Exercise brief:
Only the lines below between the ones containing "exact dmaStep_aligned (s := (dmaStart d s).setG (s.g + 3 +" and "whole transfer -/", inclusive, are to be reproduced, each exactly as it stands.
------ Provided data ------
theorem zeroPage_toNat (a : Byte) : (mkAddr 0x00 a).toNat = a.toNat := by
  rw [mkAddr_toNat]
  exact (congrArg (· + a.toNat) (Nat.zero_mul 256)).trans (Nat.zero_add _)

theorem zeroPageByte_eq (s : State) (a : Byte) : zeroPageByte s a = byteAt s (BitVec.ofNat 16 a.toNat) := by
  rw [← zeroPage_eq, byteAt, memRead_zeroPage]

/-- A pointer in the zero page, low byte first (40_addressing.md R132, R133). -/
theorem zeroPagePointer_toNat (s : State) (a : Byte) :
    let zp := fun n : Nat => (byteAt s (BitVec.ofNat 16 (n % 256))).toNat
    (zeroPagePointer s a).toNat = zp a.toNat + 256 * zp (a.toNat + 1) := by
  have ha : a.toNat % 256 = a.toNat := Nat.mod_eq_of_lt a.isLt
  have hnext : (a + 1).toNat = (a.toNat + 1) % 256 := BitVec.toNat_add a 1
  dsimp only
  rw [zeroPagePointer, mkAddr_toNat, zeroPageByte_eq, zeroPageByte_eq, hnext, ha, Nat.add_comm, Nat.mul_comm]

/-- An index added to a base: the address and the page crossing as numbers (40_addressing.md R129, R130). -/
theorem indexed_toNat (base : Addr) (index : Byte) :
    (indexed base index).ea.toNat = (base.toNat + index.toNat) % 65536 ∧
      (indexed base index).crossed = decide (255 < base.toNat % 256 + index.toNat) := by
  have hea : (base + index.setWidth 16).toNat = (base.toNat + index.toNat) % 65536 := by
    rw [BitVec.toNat_add, BitVec.toNat_setWidth_of_le (by decide)]
  refine ⟨hea, decide_eq_decide.mpr ?_⟩
  have hbase := base.isLt
  have hindex := index.isLt
  rw [ne_eq, hiByte_eq_iff, hea]
  omega

/-! Operand bytes -/

theorem fetchBytes_one (s : State) : fetchBytes 1 s = ([(fetchByte s).1], (fetchByte s).2) := rfl

/-- The two operand bytes of a mode, low byte first. -/
theorem fetchBytes_two (s : State) :
    fetchBytes 2 s = ([loByte (fetchAddr s).1, hiByte (fetchAddr s).1], (fetchAddr s).2) := by
  rw [fetchAddr, loByte_mkAddr, hiByte_mkAddr]
  rfl

/-- The modes with one operand byte (40_addressing.md R124 to R127, R132, R133). -/
theorem resolveMode_one {s : State} {b : Byte} (h : (fetchBytes 1 s).1 = [b]) :
    let u := (fetchBytes 1 s).2
    (∀ mm : Mode × MemOperand, mm ∈ [(.zp, .zp b), (.zpx, .zpx b), (.zpy, .zpy b), (.izx, .izx b), (.izy, .izy b)] →
      resolveMode mm.1 s = (inMemory mm.2 u, u)) ∧
    resolveMode .rel s = (⟨branchDestination u.cpu.pc b, false, .mem⟩, u) := by
  rw [fetchBytes_one] at h ⊢
  have hb : (fetchByte s).1 = b := List.singleton_inj.mp h
  subst hb
  refine ⟨?_, ?_⟩
  · simp only [List.forall_mem_cons, List.not_mem_nil, false_implies, implies_true, and_true]
    exact ⟨rfl, rfl, rfl, rfl, rfl⟩
  · rw [← branchTarget_eq_branchDestination]
    rfl

/-- The modes with two operand bytes (40_addressing.md R128 to R131). -/
theorem resolveMode_two {s : State} {w : Addr} (h : (fetchBytes 2 s).1 = [loByte w, hiByte w]) :
    let u := (fetchBytes 2 s).2
    (∀ mm : Mode × MemOperand, mm ∈ [(.abs, .abs w), (.abx, .abx w), (.aby, .aby w)] →
      resolveMode mm.1 s = (inMemory mm.2 u, u)) ∧
    resolveMode .ind s = (⟨(resolveIndirect w u).1, false, .mem⟩, (resolveIndirect w u).2) := by
  rw [fetchBytes_two] at h ⊢
  obtain ⟨hlo, hrest⟩ := List.cons.inj h
  have hw : (fetchAddr s).1 = w := by
    rw [← mkAddr_hiByte_loByte (fetchAddr s).1, hlo, List.singleton_inj.mp hrest, mkAddr_hiByte_loByte]
  subst hw
  refine ⟨?_, rfl⟩
  simp only [List.forall_mem_cons, List.not_mem_nil, false_implies, implies_true, and_true]
  exact ⟨rfl, rfl, rfl⟩

/-- Settles O39: the memory modes as numbers, then the 13 modes by their operand bytes. -/
theorem effectiveAddresses : Obligations.EffectiveAddresses := by
  intro s b w x y zp ptr
  have hsum : ∀ i : Byte, (b + i).toNat = (b.toNat + i.toNat) % 256 := fun i => BitVec.toNat_add b i
  have hizx : (zeroPagePointer s (b + s.cpu.x)).toNat = zp (b.toNat + x) + 256 * zp (b.toNat + x + 1) := by
    rw [zeroPagePointer_toNat, hsum]
    dsimp only [zp]
    rw [Nat.mod_mod, Nat.mod_add_mod]
  have hizy : (zeroPagePointer s b).toNat = ptr := zeroPagePointer_toNat s b
  have hindexed := indexed_toNat (zeroPagePointer s b) s.cpu.y
  rw [hizy] at hindexed
  refine ⟨⟨zeroPage_toNat b, rfl⟩, ⟨(zeroPage_toNat _).trans (hsum _), rfl⟩, ⟨(zeroPage_toNat _).trans (hsum _), rfl⟩,
    ⟨rfl, rfl⟩, indexed_toNat w s.cpu.x, indexed_toNat w s.cpu.y, ⟨hizx, rfl⟩, hindexed, ⟨rfl, rfl, rfl⟩,
    resolveMode_one, resolveMode_two, rfl, rfl, fun m => rfl⟩

end Sys2Proof.Machine
end

section
/-! PROOF. OAM DMA (52_clock_dma.md R347 to R349): a transfer is a start of one or two CPU ticks and then 256 pairs of a
read and a write, each pair one step of `dmaCopied`. -/

namespace Sys2Proof.Machine

/-! The clock and the unit do not enter a bus read -/

theorem memRead_setG (a : Addr) (n : Nat) (s : State) :
    memRead a (s.setG n) = ((memRead a s).1, (memRead a s).2.setG n) := by
  unfold memRead
  cases cpuTarget a <;> rfl

theorem memRead_setDma (a : Addr) (d : Dma) (s : State) :
    memRead a (s.setDma d) = ((memRead a s).1, (memRead a s).2.setDma d) := by
  unfold memRead
  cases cpuTarget a <;> rfl

/-! Ticks of the unit -/

theorem dmaTicks_succ (n : Nat) (s : State) : dmaTicks (n + 1) s = dmaTicks n (dmaStep (s.setG (s.g + 3))) := rfl

theorem dmaTicks_add (m n : Nat) (s : State) : dmaTicks (m + n) s = dmaTicks n (dmaTicks m s) := by
  induction m generalizing s with
  | zero => rw [Nat.zero_add]; rfl
  | succ m ih => rw [Nat.succ_add, dmaTicks_succ, ih, dmaTicks_succ]

/-- The unit after `k` bytes of the page `d` (52_clock_dma.md R348). -/
def dmaAfter (d : Byte) (k : Nat) (data : Byte) : Dma :=
  { active := decide (k ≠ 256), dummy := decide (k = 256), page := d, index := BitVec.ofNat 8 k, data := data }

/-- A state with the clock and the unit given. -/
abbrev State.atDma (s : State) (g : Nat) (d : Dma) : State := (s.setG g).setDma d

theorem dmaStep_read {s : State} (hd : s.dma.dummy = false) (hg : s.g / 3 % 2 = 0) : dmaStep s = dmaRead s := by
  rw [dmaStep, hd, oddCpuTick, hg]
  rfl

theorem dmaStep_write {s : State} (hd : s.dma.dummy = false) (hg : s.g / 3 % 2 = 1) : dmaStep s = dmaWrite s := by
  rw [dmaStep, hd, oddCpuTick, hg]
  rfl

theorem dmaTicks_one (c : State) (g : Nat) (d : Dma) :
    dmaTicks 1 (c.atDma g d) = dmaStep ((c.atDma g d).setG (g + 3)) := rfl

/-- The read tick of a pair (52_clock_dma.md R348). -/
theorem dmaTick_read (d : Byte) {k : Nat} (hk : k < 256) (data : Byte) (c : State) {g : Nat} (hg : (g + 3) / 3 % 2 = 0) :
    dmaTicks 1 (c.atDma g (dmaAfter d k data)) =
      (memRead (mkAddr d (BitVec.ofNat 8 k)) c).2.atDma (g + 3)
        (dmaAfter d k (memRead (mkAddr d (BitVec.ofNat 8 k)) c).1) := by
  rw [dmaTicks_one, dmaStep_read (decide_eq_false (by omega)) hg, dmaRead]
  have haddr : dmaAddr ((c.atDma g (dmaAfter d k data)).setG (g + 3)).dma = mkAddr d (BitVec.ofNat 8 k) := rfl
  rw [haddr, memRead_setG, memRead_setDma, memRead_setG]
  rfl

/-- The write tick of a pair (52_clock_dma.md R348). -/
theorem dmaTick_write (d : Byte) {k : Nat} (hk : k < 256) (data : Byte) (c : State) {g : Nat} (hg : (g + 3) / 3 % 2 = 1) :
    dmaTicks 1 (c.atDma g (dmaAfter d k data)) =
      (c.setPpu { c.ppu with oam := Memory.write c.ppu.oam k data }).atDma (g + 3) (dmaAfter d (k + 1) data) := by
  have hindex : (BitVec.ofNat 8 k).toNat = k := Nat.mod_eq_of_lt hk
  have hnext : BitVec.ofNat 8 k + 1 = BitVec.ofNat 8 (k + 1) := (BitVec.ofNat_add k 1).symm
  have hdone : decide (BitVec.ofNat 8 (k + 1) = 0) = decide (k + 1 = 256) := decide_eq_decide.mpr (by bv_omega)
  rw [dmaTicks_one, dmaStep_write (decide_eq_false (by omega)) hg, dmaWrite]
  simp only [dmaAfter, State.setDma_dma, State.setG_dma, hindex, hnext, hdone, decide_not]
  rfl

/-- A pair of ticks copies the next byte of the page (52_clock_dma.md R348). -/
theorem dmaTicks_pair (d : Byte) {k : Nat} (hk : k < 256) (data : Byte) (u : State) {g : Nat} (hg : (g + 3) / 3 % 2 = 0) :
    ∃ data', dmaTicks 2 ((dmaCopied d k u).atDma g (dmaAfter d k data)) =
      (dmaCopied d (k + 1) u).atDma (g + 6) (dmaAfter d (k + 1) data') := by
  rw [dmaTicks_add 1 1, dmaTick_read d hk data _ hg]
  exact ⟨_, dmaTick_write d hk _ _ (by omega)⟩

/-- The transfer after `k` pairs of ticks. -/
theorem dmaTicks_pairs (d : Byte) {k : Nat} (hk : k ≤ 256) (data : Byte) (u : State) {g : Nat} (hg : (g + 3) / 3 % 2 = 0) :
    ∃ data', dmaTicks (2 * k) (u.atDma g (dmaAfter d 0 data)) =
      (dmaCopied d k u).atDma (g + 6 * k) (dmaAfter d k data') := by
  induction k with
  | zero => exact ⟨data, rfl⟩
  | succ k ih =>
    obtain ⟨data', hticks⟩ := ih (by omega)
    obtain ⟨data'', hpair⟩ := dmaTicks_pair d hk data' u (g := g + 6 * k) (by omega)
    exact ⟨data'', by rw [Nat.mul_succ, dmaTicks_add, hticks, hpair, Nat.mul_succ, Nat.add_assoc]⟩

/-- Between two ticks of the transfer's pairs the unit is active. -/
theorem dmaTicks_active (d : Byte) {n : Nat} (hn : n < 512) (data : Byte) (u : State) {g : Nat}
    (hg : (g + 3) / 3 % 2 = 0) : (dmaTicks n (u.atDma g (dmaAfter d 0 data))).dma.active = true := by
  have hk : n / 2 < 256 := by omega
  obtain ⟨data', hticks⟩ := dmaTicks_pairs d hk.le data u hg
  have hactive : ∀ data, (dmaAfter d (n / 2) data).active = true := fun _ => decide_eq_true (by omega)
  rcases Nat.mod_two_eq_zero_or_one n with hr | hr
  · rw [show n = 2 * (n / 2) by omega, hticks]
    exact hactive data'
  · rw [show n = 2 * (n / 2) + 1 by omega, dmaTicks_add, hticks]
    exact (congrArg (fun v : State => v.dma.active) (dmaTick_read d hk data' _ (by omega))).trans (hactive _)

/-! The start -/

/-- The unit's ticks before its first read: one where the write executed in an even CPU tick, else two
(52_clock_dma.md R349). -/
def dmaWait (s : State) : Nat := if s.g / 3 % 2 = 0 then 1 else 2

theorem dmaStep_dummy {s : State} (hd : s.dma.dummy = true) (hg : s.g / 3 % 2 = 0) : dmaStep s = s := by
  rw [dmaStep, hd, oddCpuTick, hg]
  rfl

theorem dmaStep_aligned {s : State} (hd : s.dma.dummy = true) (hg : s.g / 3 % 2 = 1) :
    dmaStep s = s.setDma { s.dma with dummy := false } := by
  rw [dmaStep, hd, oddCpuTick, hg]
  rfl

/-- The transfer right before its first read. -/
theorem dmaTicks_wait (d : Byte) (s : State) (hg : s.g % 3 = 0) :
    dmaTicks (dmaWait s) (dmaStart d s) =
      (dmaStart d s).atDma (s.g + 3 * dmaWait s) (dmaAfter d 0 s.dma.data) := by
  by_cases heven : s.g / 3 % 2 = 0
  · rw [dmaWait, if_pos heven]
    exact dmaStep_aligned (s := (dmaStart d s).setG (s.g + 3)) rfl (show (s.g + 3) / 3 % 2 = 1 by omega)
  · have hwait : dmaStep ((dmaStart d s).setG (s.g + 3)) = (dmaStart d s).setG (s.g + 3) :=
      dmaStep_dummy rfl (show (s.g + 3) / 3 % 2 = 0 by omega)
    rw [dmaWait, if_neg heven, dmaTicks_succ, show (dmaStart d s).g = s.g from rfl, hwait]
    exact dmaStep_aligned (s := (dmaStart d s).setG (s.g + 3 + 3)) rfl (show (s.g + 3 + 3) / 3 % 2 = 1 by omega)

theorem dmaTicks_wait_active (d : Byte) (s : State) (hg : s.g % 3 = 0) {k : Nat} (hk : k < dmaWait s) :
    (dmaTicks k (dmaStart d s)).dma.active = true := by
  match k with
  | 0 => rfl
  | 1 =>
    have hodd : ¬s.g / 3 % 2 = 0 := fun h => by rw [dmaWait, if_pos h] at hk; omega
    have hwait : dmaStep ((dmaStart d s).setG (s.g + 3)) = (dmaStart d s).setG (s.g + 3) :=
      dmaStep_dummy rfl (show (s.g + 3) / 3 % 2 = 0 by omega)
    exact congrArg (fun v : State => v.dma.active) hwait
  | k + 2 =>
    have htwo : dmaWait s ≤ 2 := by unfold dmaWait; split <;> omega
    omega

/-! The whole transfer -/

/-- The ticks of a transfer: the wait and two for each byte (52_clock_dma.md R349). -/
theorem dmaWait_add (s : State) : (if s.g / 3 % 2 = 0 then 513 else 514) = dmaWait s + 512 := by
  unfold dmaWait
  split <;> rfl

theorem dmaWait_read (s : State) (hg : s.g % 3 = 0) : (s.g + 3 * dmaWait s + 3) / 3 % 2 = 0 := by
  unfold dmaWait
  split <;> omega

/-- Before its last tick the unit is active (52_clock_dma.md R349). -/
theorem dmaTicks_transfer_active (d : Byte) (s : State) (hg : s.g % 3 = 0) {k : Nat} (hk : k < dmaWait s + 512) :
    (dmaTicks k (dmaStart d s)).dma.active = true := by
  by_cases hwait : k < dmaWait s
  · exact dmaTicks_wait_active d s hg hwait
  · obtain ⟨j, rfl⟩ : ∃ j, k = dmaWait s + j := ⟨k - dmaWait s, by omega⟩
    rw [dmaTicks_add, dmaTicks_wait d s hg]
    exact dmaTicks_active d (by omega) _ _ (dmaWait_read s hg)

/-- The state after a transfer: the page copied, the unit idle, the clock on. -/
theorem dmaTicks_transfer (d : Byte) (s : State) (hg : s.g % 3 = 0) :
    ∃ data, dmaTicks (dmaWait s + 512) (dmaStart d s) =
      (dmaCopied d 256 (dmaStart d s)).atDma (s.g + 3 * (dmaWait s + 512)) (dmaAfter d 256 data) := by
  obtain ⟨data, hticks⟩ := dmaTicks_pairs d (Nat.le_refl 256) s.dma.data (dmaStart d s) (dmaWait_read s hg)
  refine ⟨data, ?_⟩
  rw [dmaTicks_add, dmaTicks_wait d s hg, show (512 : Nat) = 2 * 256 from rfl, hticks, Nat.mul_add, Nat.add_assoc]

/-- Copying writes OAM and what the bus reads do, and nothing of the rest (52_clock_dma.md R348). -/
theorem dmaCopied_frame (d : Byte) (n : Nat) (s : State) :
    (dmaCopied d n s).cpu = s.cpu ∧ (dmaCopied d n s).ram = s.ram ∧ (dmaCopied d n s).fatal = s.fatal ∧
    (dmaCopied d n s).fixed = s.fixed ∧ (dmaCopied d n s).trace = s.trace := by
  induction n with
  | zero => exact ⟨rfl, rfl, rfl, rfl, rfl⟩
  | succ n ih => simpa [dmaCopied] using ih

/-- Settles O38. -/
theorem dmaReadsAnyPageThroughTheBus : Obligations.DmaReadsAnyPageThroughTheBus := by
  intro d s hg
  dsimp only
  rw [dmaWait_add]
  obtain ⟨data, ht⟩ := dmaTicks_transfer d s hg
  obtain ⟨hcpu, hram, hfatal, hfixed, htrace⟩ := dmaCopied_frame d 256 (dmaStart d s)
  rw [ht]
  exact ⟨fun k hk => dmaTicks_transfer_active d s hg hk, rfl, rfl, rfl, rfl, rfl, rfl, hcpu, hram, hfatal, hfixed, htrace⟩

/-- A page of RAM or of the cartridge has no device in it. -/
theorem mkAddr_page {d : Byte} (hd : d ≤ 0x1F ∨ 0x41 ≤ d) (i : Byte) : mkAddr d i ≤ 0x1FFF ∨ 0x4020 ≤ mkAddr d i := by
  have hmk := mkAddr_toNat d i
  bv_omega

theorem memRead_memory {a : Addr} (h : a ≤ 0x1FFF ∨ 0x4020 ≤ a) (s : State) : memRead a s = (byteAt s a, s) := by
  rcases h with h | h
  · rw [byteAt, memRead_ram h]
  · rw [byteAt, memRead_cartridge h]

/-- The next byte of a page of RAM or of the cartridge. -/
theorem dmaCopied_succ {d : Byte} (hd : d ≤ 0x1F ∨ 0x41 ≤ d) (n : Nat) (s : State) :
    let u := dmaCopied d n s
    dmaCopied d (n + 1) s = u.setPpu { u.ppu with
      oam := Memory.write u.ppu.oam n (byteAt s (mkAddr d (BitVec.ofNat 8 n))) } := by
  obtain ⟨-, hram, -, hfixed, -⟩ := dmaCopied_frame d n s
  have hpage := mkAddr_page hd (BitVec.ofNat 8 n)
  rw [dmaCopied, memRead_memory hpage, byteAt_congr hram hfixed hpage]

/-- Copying a page of RAM or of the cartridge writes its bytes to OAM in order. -/
theorem dmaCopied_page {d : Byte} (hd : d ≤ 0x1F ∨ 0x41 ≤ d) {s : State} (hs : Memory.wf 0 256 s.ppu.oam) {n : Nat}
    (hn : n ≤ 256) :
    ∃ oam, dmaCopied d n s = s.setPpu { s.ppu with oam := oam } ∧ Memory.wf 0 256 oam ∧
      ∀ k < n, Memory.read oam k = byteAt s (mkAddr d (BitVec.ofNat 8 k)) := by
  induction n with
  | zero => exact ⟨s.ppu.oam, rfl, hs, fun k hk => absurd hk (Nat.not_lt_zero k)⟩
  | succ n ih =>
    obtain ⟨oam, hstate, hwf, hbytes⟩ := ih (by omega)
    rw [dmaCopied_succ hd, hstate]
    refine ⟨_, rfl, Memory.wf_write (Nat.zero_le n) hn hwf _, fun k hk => (Memory.read_write hwf n k _).trans ?_⟩
    by_cases hkn : k = n
    · rw [if_pos hkn, hkn]
    · rw [if_neg hkn, hbytes k (by omega)]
------
Solution to the problem:
    exact dmaStep_aligned (s := (dmaStart d s).setG (s.g + 3 + 3)) rfl (show (s.g + 3 + 3) / 3 % 2 = 1 by omega)

theorem dmaTicks_wait_active (d : Byte) (s : State) (hg : s.g % 3 = 0) {k : Nat} (hk : k < dmaWait s) :
    (dmaTicks k (dmaStart d s)).dma.active = true := by
  match k with
  | 0 => rfl
  | 1 =>
    have hodd : ¬s.g / 3 % 2 = 0 := fun h => by rw [dmaWait, if_pos h] at hk; omega
    have hwait : dmaStep ((dmaStart d s).setG (s.g + 3)) = (dmaStart d s).setG (s.g + 3) :=
      dmaStep_dummy rfl (show (s.g + 3) / 3 % 2 = 0 by omega)
    exact congrArg (fun v : State => v.dma.active) hwait
  | k + 2 =>
    have htwo : dmaWait s ≤ 2 := by unfold dmaWait; split <;> omega
    omega

/-! The whole transfer -/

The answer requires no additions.